Das FG hat § 3 Nr. 2 Satz 2 GrEStG nicht für eingreifend erachtet, weil "das Grundstück nur übertragen werden sollte, wenn gleichzeitig zugunsten der Schenkerin ein lebenslängliches Nießbrauchsrecht eingeräumt wird" und es sich also "um eine vertraglich vereinbarte Gegenleistung" und nicht um eine Auflage im Sinne des § 525 Abs. 1 BGB handele. Diese Konstruktion ist - je nach der Willensrichtung des Beteiligten - bürgerlich-rechtlich möglich. Das FG hat jedoch außer acht gelassen, daß sich bei dieser Konstruktion das erfüllte Verpflichtungsgeschäft nicht mehr nur als Schenkung darstellt, sondern daß es unter der Annahme einer - die Hingabe des Grundstücks nicht voll entgeltenden - Gegenleistung als gemischte Schenkung zu qualifizieren ist, die sowohl Elemente einer Schenkung (§ 516 Abs. 1 BGB) als auch Elemente eines Kaufs (§ 433 BGB) enthält (vgl. auch § 445 BGB). Eine solche gemischte Schenkung ist nicht voll befreit, da sie nicht in vollem Umfang Schenkung ist. Hinsichtlich der vereinbarten Gegenleistung greift daher die Steuer unmittelbar aus § 11 Abs. 1 Nr. 1 GrEStG ein.

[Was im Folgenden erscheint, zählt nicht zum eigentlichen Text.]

/-! ### Reserved words (R102) -/

theorem leBytes_take {m n : Nat} (h : m ≤ n) (v : Nat) : (leBytes n v).take m = leBytes m v := by
  induction m generalizing n v with
  | zero => rfl
  | succ m ih =>
    obtain ⟨n, rfl⟩ : ∃ k, n = k + 1 := ⟨n - 1, by omega⟩
    rw [leBytes, List.take_succ_cons, ih (by omega), leBytes]
/-- A table word of the scalar class decodes as its fields do, refused or not. -/
theorem decodeTableWord_scalar (x : Fields) : decodeTableWord 32 (Fields.pack 1 x) = (decodeScalar x).toOption := by
  obtain ⟨hc, hw⟩ := Fields.pack_bounds 1 x (by decide)
  have class4 : classLength (Fields.pack 1 x % 2 ^ (8 * 1)) = 4 := by
    rw [show (2 : Nat) ^ (8 * 1) = 256 from rfl, classLength_mod]
    simp [classLength, hc]
  simp only [decodeTableWord, decode, Nat.mod_eq_of_lt hw, leBytes_take (show 1 ≤ 8 by decide), leNat_leBytes, class4,
    leBytes_take (show 4 ≤ 8 by decide), leBytes_length, decodeBits_scalar, show ((8 : Nat) < 4) = False by simp, if_false,
    show 8 * 4 = 32 from rfl]
  cases decodeScalar x <;> rfl

/-- The fields of an OPIMM word (R122). -/
def immFields (imm : BitVec 11) (fn3 : Nat) (rs1 rd : BitVec 5) : Fields where
  f := BitVec.ofNat 4 (imm.toNat / 128)
  e := BitVec.ofNat 2 (imm.toNat / 32)
  d := BitVec.ofNat 3 (imm.toNat / 4)
  c := BitVec.ofNat 5 (8 * (imm.toNat % 4) + fn3)
  b := rs1
  a := rd
  major := 0
theorem decodeTableWord_immWord {imm fn3 : Nat} (hi : imm < 2 ^ 11) (h : fn3 < 8) (rs1 rd : BitVec 5) :
    decodeTableWord 32 (immWord imm fn3 rs1 rd) = (decodeOpImm (immFields (BitVec.ofNat 11 imm) fn3 rs1 rd)).toOption := by
  have e := encI_eq_immWord h rd rs1 (BitVec.ofNat 11 imm)
  rw [BitVec.toNat_ofNat, Nat.mod_eq_of_lt hi] at e
  rw [← e]
  exact decodeTableWord_scalar (immFields (BitVec.ofNat 11 imm) fn3 rs1 rd)
theorem immFields_fn3 (imm : BitVec 11) {fn3 : Nat} (h : fn3 < 8) (rs1 rd : BitVec 5) : (immFields imm fn3 rs1 rd).fn3 = fn3 :=
  Fields.fn3_pack imm fn3 rd rs1 _ _ _ 0 h
theorem immFields_immI (imm : BitVec 11) {fn3 : Nat} (h : fn3 < 8) (rs1 rd : BitVec 5) : (immFields imm fn3 rs1 rd).immI = imm :=
  Fields.immI_pack imm fn3 rd rs1 0 h
theorem accept_false (j : Instr) : (accept false j).toOption = none := rfl

theorem slli_reserved {imm : Nat} (hi : imm < 2 ^ 11) (h : 64 ≤ imm) (rs1 rd : BitVec 5) :
    decodeTableWord 32 (immWord imm 6 rs1 rd) = none := by
  have high : imm / 64 ≠ 0 := by omega
  rw [decodeTableWord_immWord hi (by decide)]
  simp only [decodeOpImm, immFields_fn3 _ (show 6 < 8 by decide), immFields_immI _ (show 6 < 8 by decide), BitVec.toNat_ofNat,
    Nat.mod_eq_of_lt hi, high, decide_false, accept_false]
theorem srli_srai_reserved {imm : Nat} (hi : imm < 2 ^ 11) (h : imm / 64 % 16 ≠ 0) (rs1 rd : BitVec 5) :
    decodeTableWord 32 (immWord imm 7 rs1 rd) = none := by
  have notSrli : imm / 64 ≠ 0 := by omega
  have notSrai : imm / 64 ≠ 16 := by omega
  rw [decodeTableWord_immWord hi (by decide)]
  simp only [decodeOpImm, immFields_fn3 _ (show 7 < 8 by decide), immFields_immI _ (show 7 < 8 by decide), BitVec.toNat_ofNat,
    Nat.mod_eq_of_lt hi, notSrli, notSrai, if_false, decide_false, accept_false]

/-- The fields of an OP word (R123). -/
def regFields (fn9 : Nat) (rs2 rs1 rd : BitVec 5) : Fields where
  f := BitVec.ofNat 4 (fn9 / 32)
  e := BitVec.ofNat 2 (fn9 / 8)
  d := BitVec.ofNat 3 fn9
  c := rs2
  b := rs1
  a := rd
  major := 1
theorem decodeTableWord_regWord {fn9 : Nat} (h : fn9 < 512) (rs2 rs1 rd : BitVec 5) :
    decodeTableWord 32 (regWord fn9 rs2 rs1 rd) = (decodeOp (regFields fn9 rs2 rs1 rd)).toOption := by
  rw [← encR_eq_regWord h]
  exact decodeTableWord_scalar (regFields fn9 rs2 rs1 rd)
/-- A one-source OP form whose rs2 field is not zero is no instruction (R123). -/
theorem count_reserved {fn9 : Nat} (h : fn9 < 512) {rs2 : BitVec 5} (h2 : rs2 ≠ 0) (rs1 rd : BitVec 5) {j : Instr}
    (hj : decodeOp (regFields fn9 rs2 rs1 rd) = accept (rs2 == 0) j) : decodeTableWord 32 (regWord fn9 rs2 rs1 rd) = none := by
  rw [decodeTableWord_regWord h, hj, beq_false_of_ne h2, accept_false]

/-! ### R122 -/

theorem exec_immForms : ∀ p ∈ immForms, ∀ rd rs1 imm s, exec (p.1 rd rs1 imm) s =
    .next (s.mapMe fun h => scalarAfter h rd (p.2 (h.xr rs1) (imm.signExtend 64)) (named h [rs1]) (h.pc + 4)) := by
  simp only [immForms, List.forall_mem_cons]
  refine ⟨?addi, ?slti, ?sltiu, ?andi, ?ori, ?xori, nofun⟩ <;> intro rd rs1 imm s
  case addi => exact exec_of_opImm 4 (execAddi.eq_def ..) fun _ => add_value _ _
  case slti => exact exec_of_opImm 4 (execSlti.eq_def ..) fun _ => slt_value _ _
  case sltiu => exact exec_of_opImm 4 (execSltiu.eq_def ..) fun _ => sltu_value _ _
  case andi => exact exec_of_opImm 4 (execAndi.eq_def ..) fun _ => rfl
  case ori => exact exec_of_opImm 4 (execOri.eq_def ..) fun _ => rfl
  case xori => exact exec_of_opImm 4 (execXori.eq_def ..) fun _ => rfl
theorem encode_immForms : ∀ p ∈ immForms.zipIdx, ∀ rd rs1 (imm : BitVec 11),
    encode (p.1.1 rd rs1 imm) = some (32, immWord imm.toNat p.2 rs1 rd) := by
  simp only [immForms, List.zipIdx_cons, List.zipIdx_nil, List.forall_mem_cons]
  refine ⟨?_, ?_, ?_, ?_, ?_, ?_, nofun⟩ <;> intro rd rs1 imm
  all_goals rw [← encI_eq_immWord (by decide)]; rfl
theorem exec_shiftForms : ∀ p ∈ shiftForms, ∀ rd rs1 sh s, exec (p.1 rd rs1 sh) s =
    .next (s.mapMe fun h => scalarAfter h rd (p.2 (h.xr rs1) sh.toNat) (named h [rs1]) (h.pc + 4)) := by
  simp only [shiftForms, List.forall_mem_cons]
  refine ⟨?slli, ?srli, ?srai, nofun⟩ <;> intro rd rs1 sh s
  case slli => exact exec_of_opImm 4 (execSlli.eq_def ..) fun _ => shl_value _ _
  case srli => exact exec_of_opImm 4 (execSrli.eq_def ..) fun _ => shr_value _ _
  case srai => exact exec_of_opImm 4 (execSrai.eq_def ..) fun _ => sar_value _ _
theorem encode_shifts (rd rs1 : BitVec 5) (sh : BitVec 6) : encode (.slli rd rs1 sh) = some (32, immWord sh.toNat 6 rs1 rd) ∧
    encode (.srli rd rs1 sh) = some (32, immWord sh.toNat 7 rs1 rd) ∧
    encode (.srai rd rs1 sh) = some (32, immWord (1024 + sh.toNat) 7 rs1 rd) := by
  have low (fn3 : Nat) (h : fn3 < 8) : encI 0 fn3 rd rs1 (BitVec.ofNat 11 (0 + sh.toNat)) = immWord sh.toNat fn3 rs1 rd := by
    rw [encI_shift h (by decide), Nat.zero_add]
  refine ⟨?slli, ?srli, ?srai⟩
  case slli => rw [← low 6 (by decide)]; rfl
  case srli => rw [← low 7 (by decide)]; rfl
  case srai => rw [← encI_shift (by decide) le_rfl]; rfl
/-- x0 reads 0 with an empty taint set (R83), so only the immediate is left. -/
theorem exec_cLi (rd imm : BitVec 5) (s : State) :
    exec (.cLi rd imm) s = .next (s.mapMe fun h => scalarAfter h rd (imm.signExtend 64) noTaint (h.pc + 2)) :=
  exec_of_opImm (rs1 := 0) 2 (execCLi.eq_def ..) fun _ => BitVec.zero_add _
theorem exec_cAddi (rd imm : BitVec 5) (s : State) : exec (.cAddi rd imm) s =
    .next (s.mapMe fun h => scalarAfter h rd (h.xr rd + imm.signExtend 64) (named h [rd]) (h.pc + 2)) :=
  exec_of_opImm 2 (execCAddi.eq_def ..) fun _ => rfl
theorem exec_cNop (s : State) : exec .cNop s = .next (s.mapMe fun h => scalarAfter h 0 0 noTaint (h.pc + 2)) :=
  exec_of_opImm (rd := 0) (rs1 := 0) 2 (execCNop.eq_def ..) fun _ => rfl

/-! ### R123 -/

theorem exec_regForms : ∀ p ∈ regForms, ∀ rd rs1 rs2 s, exec (p.1 rd rs1 rs2) s =
    .next (s.mapMe fun h => scalarAfter h rd (p.2 (h.xr rs1) (h.xr rs2)) (named h [rs1, rs2]) (h.pc + 4)) := by
  simp only [regForms, List.forall_mem_cons]
  refine ⟨?add, ?sub, ?and, ?or, ?xor, ?sll, ?srl, ?sra, ?slt, ?sltu, ?min, ?max, ?minu, ?maxu, ?mul, ?mulh, ?mulhu, ?div, ?divu, ?rem,
    ?remu, nofun⟩ <;> intro rd rs1 rs2 s
  case add => exact exec_of_opReg 4 (execAdd.eq_def ..) fun _ => add_value _ _
  case sub => exact exec_of_opReg 4 (execSub.eq_def ..) fun _ => sub_value _ _
  case and => exact exec_of_opReg 4 (execAnd.eq_def ..) fun _ => rfl
  case or => exact exec_of_opReg 4 (execOr.eq_def ..) fun _ => rfl
  case xor => exact exec_of_opReg 4 (execXor.eq_def ..) fun _ => rfl
  case sll => exact exec_of_opReg 4 (execSll.eq_def ..) fun _ => shl_value _ _
  case srl => exact exec_of_opReg 4 (execSrl.eq_def ..) fun _ => shr_value _ _
  case sra => exact exec_of_opReg 4 (execSra.eq_def ..) fun _ => sar_value _ _
  case slt => exact exec_of_opReg 4 (execSlt.eq_def ..) fun _ => slt_value _ _
  case sltu => exact exec_of_opReg 4 (execSltu.eq_def ..) fun _ => sltu_value _ _
  case min => exact exec_of_opReg 4 (execMin.eq_def ..) fun _ => min_value _ _
  case max => exact exec_of_opReg 4 (execMax.eq_def ..) fun _ => max_value _ _
  case minu => exact exec_of_opReg 4 (execMinu.eq_def ..) fun _ => minu_value _ _
  case maxu => exact exec_of_opReg 4 (execMaxu.eq_def ..) fun _ => maxu_value _ _
  case mul => exact exec_of_opReg 4 (execMul.eq_def ..) fun _ => mul_value _ _
  case mulh => exact exec_of_opReg 4 (execMulh.eq_def ..) fun _ => mulh_value _ _
  case mulhu => exact exec_of_opReg 4 (execMulhu.eq_def ..) fun _ => mulhu_value _ _
  case div => exact exec_of_opReg 4 (execDiv.eq_def ..) fun _ => div_value _ _
  case divu => exact exec_of_opReg 4 (execDivu.eq_def ..) fun _ => divu_value _ _
  case rem => exact exec_of_opReg 4 (execRem.eq_def ..) fun _ => rem_value _ _
  case remu => exact exec_of_opReg 4 (execRemu.eq_def ..) fun _ => remu_value _ _
theorem encode_regForms : ∀ p ∈ regForms.zipIdx, ∀ rd rs1 rs2, encode (p.1.1 rd rs1 rs2) = some (32, regWord p.2 rs2 rs1 rd) := by
  simp only [regForms, List.zipIdx_cons, List.zipIdx_nil, List.forall_mem_cons]
  refine ⟨?_, ?_, ?_, ?_, ?_, ?_, ?_, ?_, ?_, ?_, ?_, ?_, ?_, ?_, ?_, ?_, ?_, ?_, ?_, ?_, ?_, nofun⟩ <;>
    intro rd rs1 rs2
  all_goals rw [← encR_eq_regWord (by decide)]; rfl
theorem exec_countForms : ∀ p ∈ countForms, ∀ rd rs1 s, exec (p.1 rd rs1) s =
    .next (s.mapMe fun h => scalarAfter h rd (BitVec.ofNat 64 (p.2 (h.xr rs1))) (named h [rs1]) (h.pc + 4)) := by
  simp only [countForms, List.forall_mem_cons]
  refine ⟨?clz, ?ctz, ?cpop, nofun⟩ <;> intro rd rs1 s
  case clz => exact exec_of_opImm 4 (execClz.eq_def ..) fun _ => clz_value _
  case ctz => exact exec_of_opImm 4 (execCtz.eq_def ..) fun _ => ctz_value _
  case cpop => exact exec_of_opImm 4 (execCpop.eq_def ..) fun _ => cpop_value _
theorem encode_countForms : ∀ p ∈ countForms.zipIdx, ∀ rd rs1, encode (p.1.1 rd rs1) = some (32, regWord (21 + p.2) 0 rs1 rd) ∧
    ∀ rs2, rs2 ≠ 0 → decodeTableWord 32 (regWord (21 + p.2) rs2 rs1 rd) = none := by
  simp only [countForms, List.zipIdx_cons, List.zipIdx_nil, List.forall_mem_cons]
  refine ⟨?_, ?_, ?_, nofun⟩ <;> refine fun rd rs1 => ⟨?_, fun _ h => count_reserved (by decide) h rs1 rd rfl⟩
  all_goals rw [← encR_eq_regWord (by decide)]; rfl
theorem exec_cMv (rd rs : BitVec 5) (s : State) :
    exec (.cMv rd rs) s = .next (s.mapMe fun h => scalarAfter h rd (h.xr rs) (named h [0, rs]) (h.pc + 2)) :=
  exec_of_opReg 2 (execCMv.eq_def ..) fun _ => BitVec.zero_add _
theorem exec_cAdd (rd rs : BitVec 5) (s : State) : exec (.cAdd rd rs) s =
    .next (s.mapMe fun h => scalarAfter h rd (h.xr rd + h.xr rs) (named h [rd, rs]) (h.pc + 2)) :=
  exec_of_opReg 2 (execCAdd.eq_def ..) fun _ => rfl

/-! ### R124 -/

theorem exec_lui (rd : BitVec 5) (imm : BitVec 19) (s : State) : exec (.lui rd imm) s =
    .next (s.mapMe fun h => scalarAfter h rd (BitVec.ofInt 64 (imm.toInt * 2 ^ 11)) noTaint (h.pc + 4)) := by
  rw [← upper_eq_ofInt]
  exact settle_writeX 4 rd (fun _ => sext64 imm <<< 11) s
theorem exec_auipc (rd : BitVec 5) (imm : BitVec 19) (s : State) : exec (.auipc rd imm) s =
    .next (s.mapMe fun h => scalarAfter h rd (h.pc + BitVec.ofInt 64 (imm.toInt * 2 ^ 11)) noTaint (h.pc + 4)) := by
  rw [← upper_eq_ofInt]
  exact settle_writeX 4 rd (fun h => h.pc + sext64 imm <<< 11) s
theorem encode_upper (rd : BitVec 5) (imm : BitVec 19) :
    encode (.lui rd imm) = some (32, imm.toNat * 2 ^ 13 + rd.toNat * 2 ^ 8 + 2 * 4 + 1) ∧
    encode (.auipc rd imm) = some (32, imm.toNat * 2 ^ 13 + rd.toNat * 2 ^ 8 + 3 * 4 + 1) := by
  constructor
  · rw [← encU_eq (major := 2) (by decide)]; rfl
  · rw [← encU_eq (major := 3) (by decide)]; rfl

/-! ### R126 -/

theorem exec_branchForms : ∀ p ∈ branchForms, ∀ rs1 rs2 imm s, exec (p.1 rs1 rs2 imm) s =
    .next (s.mapMe fun h => scalarAfter h 0 0 noTaint
      (if p.2 (h.xr rs1) (h.xr rs2) then h.pc + BitVec.ofInt 64 (2 * imm.toInt) else h.pc + 4)) := by
  simp only [branchForms, List.forall_mem_cons]
  refine ⟨?beq, ?bne, ?blt, ?bge, ?bltu, ?bgeu, nofun⟩ <;> intro rs1 rs2 imm s
  case beq => exact exec_of_branch 4 imm (execBeq.eq_def ..) fun _ => by rw [beq_eq_decide]
  case bne => exact exec_of_branch 4 imm (execBne.eq_def ..) fun _ => by rw [bne_iff_ne, decide_eq_true_eq]
  case blt => exact exec_of_branch 4 imm (execBlt.eq_def ..) fun _ => by rw [BitVec.slt_eq_decide]
  case bge => exact exec_of_branch 4 imm (execBge.eq_def ..) fun _ => by simp [BitVec.slt_eq_decide]
  case bltu => exact exec_of_branch 4 imm (execBltu.eq_def ..) fun _ => by rw [BitVec.ult_eq_decide]
  case bgeu => exact exec_of_branch 4 imm (execBgeu.eq_def ..) fun _ => by simp [BitVec.ult_eq_decide]
theorem encode_branchForms : ∀ p ∈ branchForms.zipIdx, ∀ rs1 rs2 (imm : BitVec 11), encode (p.1.1 rs1 rs2 imm) =
    some (32, imm.toNat / 32 * 2 ^ 26 + p.2 * 2 ^ 23 + rs2.toNat * 2 ^ 18 + rs1.toNat * 2 ^ 13 + imm.toNat % 32 * 2 ^ 8 + 6 * 4 + 1) := by
  simp only [branchForms, List.zipIdx_cons, List.zipIdx_nil, List.forall_mem_cons]
  refine ⟨?_, ?_, ?_, ?_, ?_, ?_, nofun⟩ <;> intro rs1 rs2 imm
  all_goals rw [← encS_eq (major := 6) (by decide) (by decide)]; rfl
theorem exec_cBeqz (rs1 : BitVec 3) (off : BitVec 7) (s : State) : exec (.cBeqz rs1 off) s =
    .next (s.mapMe fun h => scalarAfter h 0 0 noTaint
      (if h.xr (BitVec.ofNat 5 (8 + rs1.toNat)) = 0 then h.pc + BitVec.ofInt 64 (2 * off.toInt) else h.pc + 2)) :=
  exec_of_branch 2 off (execCBeqz.eq_def ..) fun _ => beq_iff_eq
theorem exec_cBnez (rs1 : BitVec 3) (off : BitVec 7) (s : State) : exec (.cBnez rs1 off) s =
    .next (s.mapMe fun h => scalarAfter h 0 0 noTaint
      (if h.xr (BitVec.ofNat 5 (8 + rs1.toNat)) ≠ 0 then h.pc + BitVec.ofInt 64 (2 * off.toInt) else h.pc + 2)) :=
  exec_of_branch 2 off (execCBnez.eq_def ..) fun _ => bne_iff_ne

Andererseits schließen die tatsächlichen Feststellungen des FG nicht aus, die Schenkung als eine solche unter Auflage (§ 525 Abs. 1 BGB) zu würdigen. Der Anspruch auf Erfüllung der Auflage entsteht zwar erst, wenn der Schenker seinerseits geleistet hat. Das hindert aber den Beschenkten nicht, ihr schon bei Ausführung der Schenkung nachzukommen. Wäre demzufolge die Schenkung als eine solche unter Auflage zu beurteilen, wäre deren Befreiung (§ 3 Nr. 2 Satz 1 GrEStG) durch § 3 Nr. 2 Satz 2 GrEStG eingeschränkt. Folglich träte auch diesfalls die Besteuerung aus der Gegenleistung im grunderwerbsteuerrechtlichen Sinne ein (§ 10 Abs. 1 GrEStG), und zu dieser zählen - wie sich aus § 11 Abs. 1 Nr. 1 GrEStG ergibt - abweichend vom bürgerlichen Recht - die dem Veräußerer vorbehaltenen Nutzungen (BFHE 117, 280 [282], BStBl II 1976, 126) auch und erst recht dann, wenn der "Vorbehalt" nicht nur obligatorisch ist, sondern sich in einem dinglichen Nutzungsrecht niedergeschlagen hat; es mindert die Bereicherung des Beschenkten.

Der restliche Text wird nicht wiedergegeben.